ASSIGNMENT. With both ends included, transcribe exactly the records below from their first line to the line that contains "the model's choice, but".
========
/-- A peer entry (Table 7-5). Its loss timer expires 200 ms after `lastBeacon` (R123). -/
structure Peer where
  incarnation : Word
  state : StationState
  airRole : Bool
  keepRole : Bool
  base : Option Word
  index : Option Index
  grade : Nat
  cut : Bool
  refFlag : Bool
  mutedPeer : Bool
  keptList : List KeptEntry
  lastBeacon : Time
  deriving DecidableEq, Repr

/-- The cue and peer counters (Table 7-8). -/
structure PcuCounts where
  cueApplied : Counter := 0
  cueStale : Counter := 0
  cueBad : Counter := 0
  mergeApplied : Counter := 0
  beaconTaken : Counter := 0
  beaconBad : Counter := 0
  peerNew : Counter := 0
  peerRenewed : Counter := 0
  peerLost : Counter := 0
  deriving DecidableEq, Repr

/-- The Peer and Cue Unit; the defaults are Table 7-7. -/
structure Pcu where
  /-- The cue table, absent until the first successful LOAD (R111). -/
  cues : Option (List CueItem) := none
  clock : Word := 0
  beaconAt : Option Time := none
  peers : List (Option Peer) := List.replicate 16 none
  counts : PcuCounts := {}
  deriving DecidableEq, Repr

/-! ### Air Outlet (chapter 8) -/

/-- An AIR segment that arrived: its grade, damage flag and payload (Table 8-2). -/
structure AirPayload where
  grade : Nat
  damage : Bool
  payload : Bytes
  deriving DecidableEq, Repr

/-- A place of a slot: an expected track with its origin, and what arrived for it (Table 8-2). -/
structure Expected where
  track : Nat
  origin : Nat
  arrived : Option AirPayload := none
  deriving DecidableEq, Repr

/-- The close causes (Table 8-2). -/
inductive CloseCause where
  | complete
  | deadline
  deriving DecidableEq, Repr

/-- The state of a slot: OPEN with its deadline, or CLOSED with its cause (Table 8-2). -/
inductive SlotState where
  | opened (deadline : Time)
  | closed (cause : CloseCause)
  deriving DecidableEq, Repr

/-- A slot of the window (Table 8-2). -/
structure Slot where
  index : Index
  state : SlotState
  expected : List Expected
  deriving DecidableEq, Repr

/-- A place of the conceal store (R135). -/
structure ConcealPlace where
  last : Option AirPayload := none
  missRun : Nat := 0
  deriving DecidableEq, Repr

/-- The cut cause: the trigger kind with its cause as presented (R141, Table 8-7). What each kind presents is
the model's choice, but for the operator's, which has none (DESIGN CHOICE, log 61). -/
inductive CutCause where
  | refLoss
  | refJump
  | epoch (base : Word) (station : Nat)
  | dupid (port : PortId) (incarnation sequence : Word)
  | operator
  deriving DecidableEq, Repr

/-- The kinds of a slot record entry (Table 8-4). -/
inductive EntryKind where
  | arrived
  | repeated
  | silent
  deriving DecidableEq, Repr
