-- ==== Sys2Proof/Machine/Commands.lean ====
section
/-! DEFINITION. The meanings of the commands that change the station (Table 10-3). -/

namespace Sys2Proof.Machine

/-- LOAD (R176). -/
def execLoad (s : State) : Answer := .next (commandRow refuseLoad loadEffect s)

/-- ARM (R8). -/
def execArm (s : State) : Answer := .next (commandRow refuseArm armEffect s)

/-- GO (R10). -/
def execGo (s : State) : Answer := .next (commandRow refuseGo goEffect s)

/-- END (R14). -/
def execEndPerformance (s : State) : Answer := .next (commandRow refuseEnd endEffect s)

/-- CUE (R116). -/
def execCue (item : Nat) (v : CueWord) (s : State) : Answer :=
  .next (commandRow (refuseCue item v) (cueEffect item v) s)

/-- CUT (R144). -/
def execCut (s : State) : Answer := .next (commandRow refuseCut cutEffect s)

/-- UNCUT (R144). -/
def execUncut (s : State) : Answer := .next (commandRow refuseUncut uncutEffect s)

/-- CLEAR_ATTN (R182). -/
def execClearAttn (mask : Nat) (s : State) : Answer :=
  .next (commandRow (refuseMask 0x7FF mask) (clearAttnEffect mask) s)

/-- CLEAR_CAPTURE (R24). -/
def execClearCapture (mask : Nat) (s : State) : Answer :=
  .next (commandRow (refuseMask 0xFFFF mask) (clearCaptureEffect mask) s)

/-- CLEAR_COUNTS (R183). -/
def execClearCounts (s : State) : Answer := .next (commandRow refuseNothing clearCountsEffect s)

/-- RESET (R175). -/
def execReset (s : State) : Answer := .next (commandRow refuseNothing resetEffect s)

end Sys2Proof.Machine
end

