-- ==== Sys2Proof/Machine/Feeds.lean ====
section
/-! DEFINITION. The meanings of the outlets', the spool's and the ending's events (chapters 1, 8 and 9). -/

namespace Sys2Proof.Machine

/-- The slot of an index closes by its deadline (R133). -/
def closeByDeadline (n : Index) (s : State) : State :=
  s.onAou fun u => { u with
    window := updateSlot n (fun t => { t with state := .closed .deadline }) u.window
    counts := { u.counts with slotDeadline := up u.counts.slotDeadline } }

/-- The deadline of an OPEN slot expires (R133). -/
def deadlineExpires (n : Index) (s : State) : State :=
  match s.aou.deadlineOf n with
  | none => s
  | some t => feedSettle (closeByDeadline n (s.reach t))

/-- SLOT_DEADLINE (R133). -/
def execSlotDeadline (n : Index) (s : State) : Answer := .next (settle (deadlineExpires n s))

/-- The program feed record that is SENDING completes (R138). -/
def feedRecordSent (s : State) : State :=
  match sendingRecord s.aou.feed with
  | none => s
  | some _ => feedSettle (s.onAou fun u => { u with
      feed := dropSending u.feed
      counts := { u.counts with recSent := up u.counts.recSent } })

/-- FEED_RECORD_COMPLETE (R138). -/
def execFeedRecordComplete (s : State) : Answer := .next (settle (feedRecordSent s))

/-- READY of the program feed rises: the AOU looks for a start (R138). -/
def programReady (s : State) : State := startFeed (s.onAou fun u => { u with ready := true })

/-- PROGRAM_READY_RISE (R138). -/
def execProgramReadyRise (s : State) : Answer := .next (programReady s)

/-- READY of the program feed falls: no effect on a record SENDING (R139). -/
def programNotReady (s : State) : State := s.onAou fun u => { u with ready := false }

/-- PROGRAM_READY_FALL (R139). -/
def execProgramReadyFall (s : State) : Answer := .next (programNotReady s)

/-- The END drain timer expires, when it runs (R16). -/
def drainTimerExpires (s : State) : State :=
  match s.tlu.endTimer with
  | .runningUntil t => (s.reach t).onTlu fun u => { u with endTimer := .expired }
  | .stopped | .expired => s

/-- END_DRAIN_TIMER (R16). -/
def execEndDrainTimer (s : State) : Answer := .next (settle (drainTimerExpires s))

/-- The resend timer expires, when it runs: a go-back (R156). -/
def resendExpires (s : State) : State :=
  match s.ksp.resendAt with
  | none => s
  | some t => (s.reach t).onKsp (Ksp.goBack (max s.now t))

/-- RESEND_TIMER (R156). -/
def execResendTimer (s : State) : Answer := .next (settle (resendExpires s))

/-- The archive record that is SENDING completes (R163, R165). -/
def archiveRecordSent (s : State) : State :=
  match sendingRecord s.kou.lines with
  | none => s
  | some r => archiveSettle (recordSent r (s.onKou fun k => { k with
      lines := dropSending k.lines
      counts := { k.counts with archSent := up k.counts.archSent } }))

/-- ARCHIVE_RECORD_COMPLETE (R163). -/
def execArchiveRecordComplete (s : State) : Answer := .next (settle (archiveRecordSent s))

/-- READY of the archive feed rises: the outlet looks for a start (R163). -/
def archiveReady (s : State) : State := archiveSettle (s.onKou fun k => { k with ready := true })

/-- ARCHIVE_READY_RISE (R163). -/
def execArchiveReadyRise (s : State) : Answer := .next (settle (archiveReady s))

/-- READY of the archive feed falls: no effect on a record SENDING (R164). -/
def archiveNotReady (s : State) : State := s.onKou fun k => { k with ready := false }

/-- ARCHIVE_READY_FALL (R164). -/
def execArchiveReadyFall (s : State) : Answer := .next (archiveNotReady s)

end Sys2Proof.Machine
end

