/-- A frame of another origin that passes the arrival checks (R61, R71, R75, R76): a first copy fills the filter
entry, is offered unchanged on the opposite port and counted by the outcome, and is delivered; a
duplicate or a stale frame is counted and nothing else happens but the tests at the end of the event. The
decisions are those of Table 5-3, row by row: a sequence newer than the top advances the window by R72
(`WindowAdvances`) and is accepted; and a frame accepted is a duplicate when it comes again. The outcome of an
offer (Tables 4-7 and 4-8): lane 0 passes frames in a port that is UP, lanes 1 and 2 where the lane is also OPEN,
and elsewhere nothing is queued or counted at the port; a queue of 32, 64 or 128 frames is full, and QFULL of the
lane is counted; otherwise the frame joins, to be sent at once where nothing else waits, and a KEEP frame waits
in a held lane. A relay counts RELAYED, RELAY_FULL or RELAY_NONE by the outcome (Table 5-5). What follows a join
behind a frame in transmission stands for lane 1 in `TransmissionOrder`, for lane 2 in `CongestionStartsAndEnds`.
That each of the four
ends with those tests, of the drain, the finished report and DONE, is the model's choice (log 12). -/
def Obligations.FirstCopyRelayedAndDelivered : Prop :=
  (∀ (e : FilterEntry) (h : RingHeader),
    let fresh : FilterEntry := { incarnation := h.incarnation, top := h.sequence, seen := 1 }
    let back := (e.top - h.sequence).toNat
    filterFrame none h = .accepted fresh ∧
    (newer h.incarnation e.incarnation = true → filterFrame (some e) h = .newIncarnation fresh) ∧
    (newer h.incarnation e.incarnation = false → h.incarnation ≠ e.incarnation →
      filterFrame (some e) h = .stale) ∧
    (h.incarnation = e.incarnation → filterFrame (some e) h = filterSequence e h.sequence) ∧
    (h.incarnation = e.incarnation → newer h.sequence e.top = true →
      let d := (h.sequence - e.top).toNat
      ∃ f, filterFrame (some e) h = .accepted f ∧ f.top = h.sequence ∧ f.incarnation = e.incarnation ∧
        ∀ i, i < 64 → f.seen.getLsbD i = (i == 0 || (decide (d ≤ i) && e.seen.getLsbD (i - d)))) ∧
    (h.incarnation = e.incarnation → newer h.sequence e.top = false →
      (back < 64 → e.seen.getLsbD back = true → filterFrame (some e) h = .duplicate) ∧
      (back < 64 → e.seen.getLsbD back = false →
        ∃ f, filterFrame (some e) h = .accepted f ∧ f.top = e.top ∧ f.incarnation = e.incarnation ∧
          ∀ i, i < 64 → f.seen.getLsbD i = (e.seen.getLsbD i || i == back)) ∧
      (64 ≤ back → filterFrame (some e) h = .stale)) ∧
    (∀ (o : Option FilterEntry) (f : FilterEntry),
      filterFrame o h = .accepted f ∨ filterFrame o h = .newIncarnation f →
      filterFrame (some f) h = .duplicate)) ∧
  (∀ (s : State) (p : PortId) (f : Bytes),
    let x := s.port p
    let c := x.counts
    let answers := fun (lane : Nat) (passes : Prop) (queue : List Bytes) (room : Nat)
        (full : PortCounts) =>
      (x.offer lane = .queued ↔ passes ∧ queue.length < room) ∧
      (x.offer lane = .full ↔ passes ∧ room ≤ queue.length) ∧
      (x.offer lane = .notOpen ↔ ¬ passes) ∧
      (passes → room ≤ queue.length → offerFrame p lane f s =
        { s with lku := s.lku.setPort p { x with counts := full } }) ∧
      (¬ passes → offerFrame p lane f s = s)
    answers 0 (x.link = .up) x.queue0 32 { c with qfullL0 := up c.qfullL0 } ∧
    answers 1 (x.link = .up ∧ x.lane1 = .opened) x.queue1 64 { c with qfullL1 := up c.qfullL1 } ∧
    answers 2 (x.link = .up ∧ x.lane2 = .opened) x.queue2 128 { c with qfullL2 := up c.qfullL2 } ∧
    (x.link = .up → x.queue0.length < 32 → x.tx ≠ none → offerFrame p 0 f s =
      { s with lku := s.lku.setPort p { x with queue0 := x.queue0 ++ [f] } }) ∧
    (x.tx = none → x.linkQueue = [] → x.queue0 = [] →
      (x.link = .up → offerFrame p 0 f s =
        { s with lku := s.lku.setPort p { x with tx := some (.ring 0 f) } }) ∧
      (x.link = .up → x.lane2 = .opened → x.queue1 = [] → x.queue2 = [] → x.refreshAt = none →
        2 ≤ s.highMark → offerFrame p 2 f s = { s with lku := s.lku.setPort p (
          if x.heldUntil.isSome = true then { x with queue2 := [f] }
          else { x with tx := some (.ring 2 f) }) }))) ∧
  ([RingKind.start, .endFrame, .cue, .beacon, .air, .keep].map RingKind.lane = [0, 0, 0, 0, 1, 2] ∧
    ∀ c : DluCounts, Offer.queued.countRelay c = { c with relayed := up c.relayed } ∧
      Offer.full.countRelay c = { c with relayFull := up c.relayFull } ∧
      Offer.notOpen.countRelay c = { c with relayNone := up c.relayNone }) ∧
  ∀ (s : State) (p : PortId) (k : RingKind) (bs : Bytes), s.unconfigured = false →
    bs.length ≤ 3072 → crcGood bs = true → (s.port p).link = .up →
    ringKindOf (byteAt bs 0) = some k → byteAt bs 2 = k.lane →
    (k = .air → (s.port p).lane1 ≠ .closed) → (k = .keep → (s.port p).lane2 ≠ .closed) →
    wordAt16 bs 12 = bs.length → lengthAllowed s.rate k bs = true →
    1 ≤ byteAt bs 1 → byteAt bs 1 ≤ 16 → byteAt bs 1 ≠ s.ownId →
    let entry := atStation s.dlu.filter (byteAt bs 1)
    let answer := (s.port (other p)).offer k.lane
    let relayed := fun (e : FilterEntry) (f : DluCounts → DluCounts) =>
      offerFrame (other p) k.lane bs { s with dlu := { s.dlu with
        filter := setStation s.dlu.filter (byteAt bs 1) (some e)
        counts := answer.countRelay (f s.dlu.counts) } }
    (∀ e, filterFrame entry (ringHeader bs) = .accepted e →
      exec (.rxFrameComplete p bs) s = .next (settle (deliver k false bs (relayed e id)))) ∧
    (∀ e, filterFrame entry (ringHeader bs) = .newIncarnation e →
      exec (.rxFrameComplete p bs) s = .next (settle (deliver k false bs
        (relayed e fun c => { c with filterNewInc := up c.filterNewInc })))) ∧
    (filterFrame entry (ringHeader bs) = .duplicate → exec (.rxFrameComplete p bs) s =
      .next (settle { s with dlu := { s.dlu with
        counts := { s.dlu.counts with filterDup := up s.dlu.counts.filterDup } } })) ∧
    (filterFrame entry (ringHeader bs) = .stale → exec (.rxFrameComplete p bs) s =
      .next (settle { s with dlu := { s.dlu with
        counts := { s.dlu.counts with filterStale := up s.dlu.counts.filterStale } } }))

/-- A frame of the own origin that passes the arrival checks (R73, R74, Table 5-4): the station's own
frame come full circle, or a stale one, is counted. Any other shows a duplicate id: the first sets
MUTED with its cause, raises DUPID with that cause, counted, and presents the DUPID cut trigger (R141), which is
ignored with its field off, cuts a CLEAR station and raises CUT, and at a CUT one is counted and leaves the cut
cause; a later one is only counted. The model's choices: the cut trigger's cause is the muting cause (log 61), and
the event ends with the tests of the drain, the finished report and DONE (log 12). -/
def Obligations.OwnOriginJudged : Prop :=
  ∀ (s : State) (p : PortId) (k : RingKind) (bs : Bytes), s.unconfigured = false →
    bs.length ≤ 3072 → crcGood bs = true → (s.port p).link = .up →
    ringKindOf (byteAt bs 0) = some k → byteAt bs 2 = k.lane →
    (k = .air → (s.port p).lane1 ≠ .closed) → (k = .keep → (s.port p).lane2 ≠ .closed) →
    wordAt16 bs 12 = bs.length → lengthAllowed s.rate k bs = true →
    1 ≤ byteAt bs 1 → byteAt bs 1 ≤ 16 → byteAt bs 1 = s.ownId →
    let inc := wordAt32 bs 4
    let n := wordAt32 bs 8
    let counts := fun c : DluCounts =>
      exec (.rxFrameComplete p bs) s = .next (settle { s with dlu := { s.dlu with counts := c } })
    let c := s.dlu.counts
    (s.tlu.incarnation = some inc → newer s.dlu.nextSeq n = true →
      counts { c with ownReturn := up c.ownReturn }) ∧
    (∀ own, s.tlu.incarnation = some own → inc ≠ own → newer inc own = false →
      counts { c with ownStale := up c.ownStale }) ∧
    (s.tlu.incarnation = none ∨ (s.tlu.incarnation = some inc ∧ newer s.dlu.nextSeq n = false) ∨
        (∃ own, s.tlu.incarnation = some own ∧ newer inc own = true) →
      (s.dlu.muted.isSome = true → counts { c with dupidFrame := up c.dupidFrame }) ∧
      (s.dlu.muted = none → ∃ t, exec (.rxFrameComplete p bs) s = .next t ∧
        t.dlu = { s.dlu with
          muted := some { port := p, incarnation := inc, sequence := n }
          counts := { c with dupidFrame := up c.dupidFrame } } ∧
        State.Raised .dupid (.dupidFrame p inc n) s t ∧
        State.Triggered (·.cutDup) (.dupid p inc n) s t))

/-- MUTED lasts until a reset (R74, R77): every other command leaves the muting cause as it is, and while
it is held no command issues a ring sequence; ARM alone sets the next one back to 0. -/
def Obligations.MutedLasts : Prop :=
  ∀ (c : Instr) (s t : State), s.dlu.muted.isSome = true → c ≠ .powerOnReset → c ≠ .consoleReset →
    exec c s = .next t →
    t.dlu.muted = s.dlu.muted ∧ (c ≠ .arm → c ≠ .commandLineTaken → c ≠ .breakTaken →
      t.dlu.nextSeq = s.dlu.nextSeq) ∧ (t.dlu.nextSeq = s.dlu.nextSeq ∨ t.dlu.nextSeq = 0)

/-! ### Cues and peers (chapter 7) -/

/-- BEACON_TIMER (R118): the timer restarts for 50 ms, and a BEACON with its fields filled now takes the
next ring sequence and is offered to lane 0 of both ports; while MUTED none is requested. The fields
(R119, Table 7-4) are the station state, the roles, the epoch base in RUNNING and ENDING alone, the current
index while an epoch is adopted and the station is not DONE, the grade, the cut flag of an AIR outlet, the
reference flag, the muted-peer flag, every item of the cue table with its pair, and the kept list of a KEEP
outlet: the last sent position of each place of the take table. PEER_LOSS_TIMER
(R105, R123, R124): the peer's place empties, its LEARNED entries go, counted, the loss of a KEEP outlet is a
kept-position update of the spool, and PEER is raised. The model's choices: an expiry acts whenever it is
presented and moves local time to the later of itself and its due time (log 2), one with nothing to expire does
nothing (log 3), and the loss ends with the tests of log 12. -/
def Obligations.BeaconAndPeerTimers : Prop :=
  (∀ (s : State) (c : Configuration) (items : List CueItem), s.csu.config = some c →
    s.pcu.cues = some items → items.length = 17 →
    let b := s.beaconBody
    (s.tlu.station = .armed → b.stateCode = 3) ∧ (s.tlu.station = .running → b.stateCode = 4) ∧
    (s.tlu.station = .ending → b.stateCode = 5) ∧ (s.tlu.station = .done → b.stateCode = 6) ∧
    b.airRole = c.airRole ∧ b.keepRole = c.keepRole ∧
    (s.tlu.station = .running ∨ s.tlu.station = .ending → b.base = s.tlu.epoch.map (·.base)) ∧
    (s.tlu.station = .armed ∨ s.tlu.station = .done → b.base = none) ∧
    (s.tlu.station ≠ .done → s.tlu.epoch.isSome = true → b.index = s.tlu.curIndex) ∧
    (s.tlu.station = .done ∨ s.tlu.epoch = none → b.index = none) ∧
    b.grade = s.sgc.grade ∧
    (b.cut = true ↔ c.airRole = true ∧ s.aou.cut.isSome = true) ∧
    (b.refFlag = true ↔ s.tlu.ref ≠ .locked ∨ s.tlu.voidRun = true) ∧
    (b.mutedPeer = true ↔ ∃ p, (s.port p).link = .barred ∧ (s.port p).cause.dupid = true) ∧
    b.items.length = 17 ∧
    (∀ (i : Nat) (x : CueItem), items[i]? = some x → b.items[i]? = some
        { code := cueCode i x.value, origin := x.origin, number := x.number }) ∧
    (∀ i, i < 16 → [CueValue.dark, .primed, .on].map (cueCode i) = [0, 1, 2]) ∧
    [CueValue.off, .on].map (cueCode 16) = [0, 1] ∧
    b.keptPresent = c.keepRole ∧ b.keptCount = b.kept.length ∧
    (c.keepRole = false → b.kept = []) ∧
    (c.keepRole = true →
      (∀ k, k ∈ b.kept ↔ ∃ e, atStation s.kou.take k.origin = some e ∧
        k = { origin := k.origin, incarnation := e.incarnation, kept := e.lastSent }) ∧
      (b.kept.map (·.origin)).Pairwise (· < ·))) ∧
  ∀ s : State,
    (s.pcu.beaconAt = none → exec .beaconTimer s = .next s) ∧
    (∀ d, s.pcu.beaconAt = some d →
      let restarted := { s.pcu with beaconAt := some (max s.now d + 50000000) }
      (s.dlu.muted.isSome = true →
        exec .beaconTimer s = .next { s with now := max s.now d, pcu := restarted }) ∧
      (s.dlu.muted = none → ∃ t, exec .beaconTimer s = .next t ∧
        t = { s with
          now := max s.now d
          pcu := restarted
          lku := t.lku
          dlu := { s.dlu with nextSeq := s.dlu.nextSeq + 1, counts := t.dlu.counts } } ∧
        t.dlu.counts.originated = up s.dlu.counts.originated ∧
        t.dlu.counts.deliveredBeacon = up s.dlu.counts.deliveredBeacon ∧
        let frame := ringBytes .beacon
          { origin := s.ownId, incarnation := s.tlu.incarnation.getD 0, sequence := s.dlu.nextSeq }
          (beaconBytes s.beaconBody)
        (∀ p, ((s.port p).link ≠ .up → t.port p = s.port p) ∧
          ((s.port p).link = .up → (s.port p).queue0.length < 32 → (s.port p).tx ≠ none →
            t.port p = { s.port p with queue0 := (s.port p).queue0 ++ [frame] }) ∧
          ((s.port p).link = .up → (s.port p).linkQueue = [] → (s.port p).queue0 = [] →
            (s.port p).tx = none → t.port p = { s.port p with tx := some (.ring 0 frame) })) ∧
        (t.dlu.counts.origUnsent = upIf
          (((s.port .a).link != .up || decide (32 ≤ (s.port .a).queue0.length)) &&
            ((s.port .b).link != .up || decide (32 ≤ (s.port .b).queue0.length)))
          s.dlu.counts.origUnsent))) ∧
    (∀ st, atStation s.pcu.peers st = none → exec (.peerLossTimer st) s = .next (settle s)) ∧
    (∀ st peer, atStation s.pcu.peers st = some peer →
      let lost := { s with
        now := max s.now (peer.lastBeacon + 200000000)
        pcu := { s.pcu with peers := setStation s.pcu.peers st none } }
      let u := { lost with
        pcu := { lost.pcu with counts := { s.pcu.counts with peerLost := up s.pcu.counts.peerLost } }
        rst := {
          entries := s.rst.entries.filter fun e => !e.claim.learnedFrom st
          counts := { s.rst.counts with
            rosterFlushed := upBy s.rst.counts.rosterFlushed (learnedCount st s.rst.entries) } }
        ksp := if peer.keepRole then (recomputeFree lost).ksp else s.ksp
        csu := s.csu.raise .peer (.peerLost st) }
      exec (.peerLossTimer st) s = .next (settle u))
========
TASK RESPONSE.
/-- A peer entry (Table 7-5). Its loss timer expires 200 ms after `lastBeacon` (R123). -/
structure Peer where
  incarnation : Word
  state : StationState
  airRole : Bool
  keepRole : Bool
  base : Option Word
  index : Option Index
  grade : Nat
  cut : Bool
  refFlag : Bool
  mutedPeer : Bool
  keptList : List KeptEntry
  lastBeacon : Time
  deriving DecidableEq, Repr

/-- The cue and peer counters (Table 7-8). -/
structure PcuCounts where
  cueApplied : Counter := 0
  cueStale : Counter := 0
  cueBad : Counter := 0
  mergeApplied : Counter := 0
  beaconTaken : Counter := 0
  beaconBad : Counter := 0
  peerNew : Counter := 0
  peerRenewed : Counter := 0
  peerLost : Counter := 0
  deriving DecidableEq, Repr

/-- The Peer and Cue Unit; the defaults are Table 7-7. -/
structure Pcu where
  /-- The cue table, absent until the first successful LOAD (R111). -/
  cues : Option (List CueItem) := none
  clock : Word := 0
  beaconAt : Option Time := none
  peers : List (Option Peer) := List.replicate 16 none
  counts : PcuCounts := {}
  deriving DecidableEq, Repr

/-! ### Air Outlet (chapter 8) -/

/-- An AIR segment that arrived: its grade, damage flag and payload (Table 8-2). -/
structure AirPayload where
  grade : Nat
  damage : Bool
  payload : Bytes
  deriving DecidableEq, Repr

/-- A place of a slot: an expected track with its origin, and what arrived for it (Table 8-2). -/
structure Expected where
  track : Nat
  origin : Nat
  arrived : Option AirPayload := none
  deriving DecidableEq, Repr

/-- The close causes (Table 8-2). -/
inductive CloseCause where
  | complete
  | deadline
  deriving DecidableEq, Repr

/-- The state of a slot: OPEN with its deadline, or CLOSED with its cause (Table 8-2). -/
inductive SlotState where
  | opened (deadline : Time)
  | closed (cause : CloseCause)
  deriving DecidableEq, Repr

/-- A slot of the window (Table 8-2). -/
structure Slot where
  index : Index
  state : SlotState
  expected : List Expected
  deriving DecidableEq, Repr

/-- A place of the conceal store (R135). -/
structure ConcealPlace where
  last : Option AirPayload := none
  missRun : Nat := 0
  deriving DecidableEq, Repr

/-- The cut cause: the trigger kind with its cause as presented (R141, Table 8-7). What each kind presents is
the model's choice, but for the operator's, which has none (DESIGN CHOICE, log 61). -/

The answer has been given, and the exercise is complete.